[Opening Given information section]

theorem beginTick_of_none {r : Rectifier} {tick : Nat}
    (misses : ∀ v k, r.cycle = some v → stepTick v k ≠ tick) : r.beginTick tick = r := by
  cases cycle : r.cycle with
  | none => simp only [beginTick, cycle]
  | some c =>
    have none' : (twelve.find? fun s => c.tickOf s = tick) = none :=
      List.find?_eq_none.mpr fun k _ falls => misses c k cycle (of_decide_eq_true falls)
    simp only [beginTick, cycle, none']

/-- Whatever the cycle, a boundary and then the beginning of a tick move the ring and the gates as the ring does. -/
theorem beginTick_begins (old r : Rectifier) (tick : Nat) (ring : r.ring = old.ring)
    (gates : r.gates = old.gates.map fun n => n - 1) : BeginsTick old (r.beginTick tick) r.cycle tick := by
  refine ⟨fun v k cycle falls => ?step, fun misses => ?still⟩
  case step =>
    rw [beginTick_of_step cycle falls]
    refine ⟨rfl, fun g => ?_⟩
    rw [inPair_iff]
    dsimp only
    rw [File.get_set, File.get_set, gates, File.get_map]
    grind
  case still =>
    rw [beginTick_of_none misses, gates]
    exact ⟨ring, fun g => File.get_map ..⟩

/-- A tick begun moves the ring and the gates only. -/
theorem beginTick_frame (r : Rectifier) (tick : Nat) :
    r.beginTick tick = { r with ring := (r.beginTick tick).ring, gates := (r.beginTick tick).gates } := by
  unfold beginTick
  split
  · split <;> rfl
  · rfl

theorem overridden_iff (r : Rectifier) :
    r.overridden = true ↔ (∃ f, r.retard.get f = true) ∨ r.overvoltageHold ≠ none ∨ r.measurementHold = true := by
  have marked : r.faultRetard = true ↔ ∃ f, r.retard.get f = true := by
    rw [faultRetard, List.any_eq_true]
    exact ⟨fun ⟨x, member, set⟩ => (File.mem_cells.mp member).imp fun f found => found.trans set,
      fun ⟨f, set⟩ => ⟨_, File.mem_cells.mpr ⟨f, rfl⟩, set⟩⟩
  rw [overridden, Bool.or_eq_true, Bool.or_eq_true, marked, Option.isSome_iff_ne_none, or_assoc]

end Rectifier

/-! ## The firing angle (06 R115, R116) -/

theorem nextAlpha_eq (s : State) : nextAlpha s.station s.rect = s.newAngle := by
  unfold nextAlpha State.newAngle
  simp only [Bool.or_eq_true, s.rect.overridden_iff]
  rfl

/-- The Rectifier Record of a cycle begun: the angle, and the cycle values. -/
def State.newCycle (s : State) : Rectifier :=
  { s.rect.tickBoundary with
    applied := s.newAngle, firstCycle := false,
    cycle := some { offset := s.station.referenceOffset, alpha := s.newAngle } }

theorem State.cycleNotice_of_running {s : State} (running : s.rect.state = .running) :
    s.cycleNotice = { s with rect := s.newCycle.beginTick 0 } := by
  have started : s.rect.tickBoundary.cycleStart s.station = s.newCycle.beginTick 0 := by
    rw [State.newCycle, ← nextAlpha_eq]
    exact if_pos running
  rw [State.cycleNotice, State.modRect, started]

[Closing Given information section]

▸ **What the exercise asks**: What is asked for is an exact copy of the lines above from the one containing "exact ⟨ring, fun g => File.get_map ..⟩" through the one containing "exact ⟨fun ⟨x, member, set⟩", and only those.

▸ **Exercise response**:
    exact ⟨ring, fun g => File.get_map ..⟩

/-- A tick begun moves the ring and the gates only. -/
theorem beginTick_frame (r : Rectifier) (tick : Nat) :
    r.beginTick tick = { r with ring := (r.beginTick tick).ring, gates := (r.beginTick tick).gates } := by
  unfold beginTick
  split
  · split <;> rfl
  · rfl

theorem overridden_iff (r : Rectifier) :
    r.overridden = true ↔ (∃ f, r.retard.get f = true) ∨ r.overvoltageHold ≠ none ∨ r.measurementHold = true := by
  have marked : r.faultRetard = true ↔ ∃ f, r.retard.get f = true := by
    rw [faultRetard, List.any_eq_true]
    exact ⟨fun ⟨x, member, set⟩ => (File.mem_cells.mp member).imp fun f found => found.trans set,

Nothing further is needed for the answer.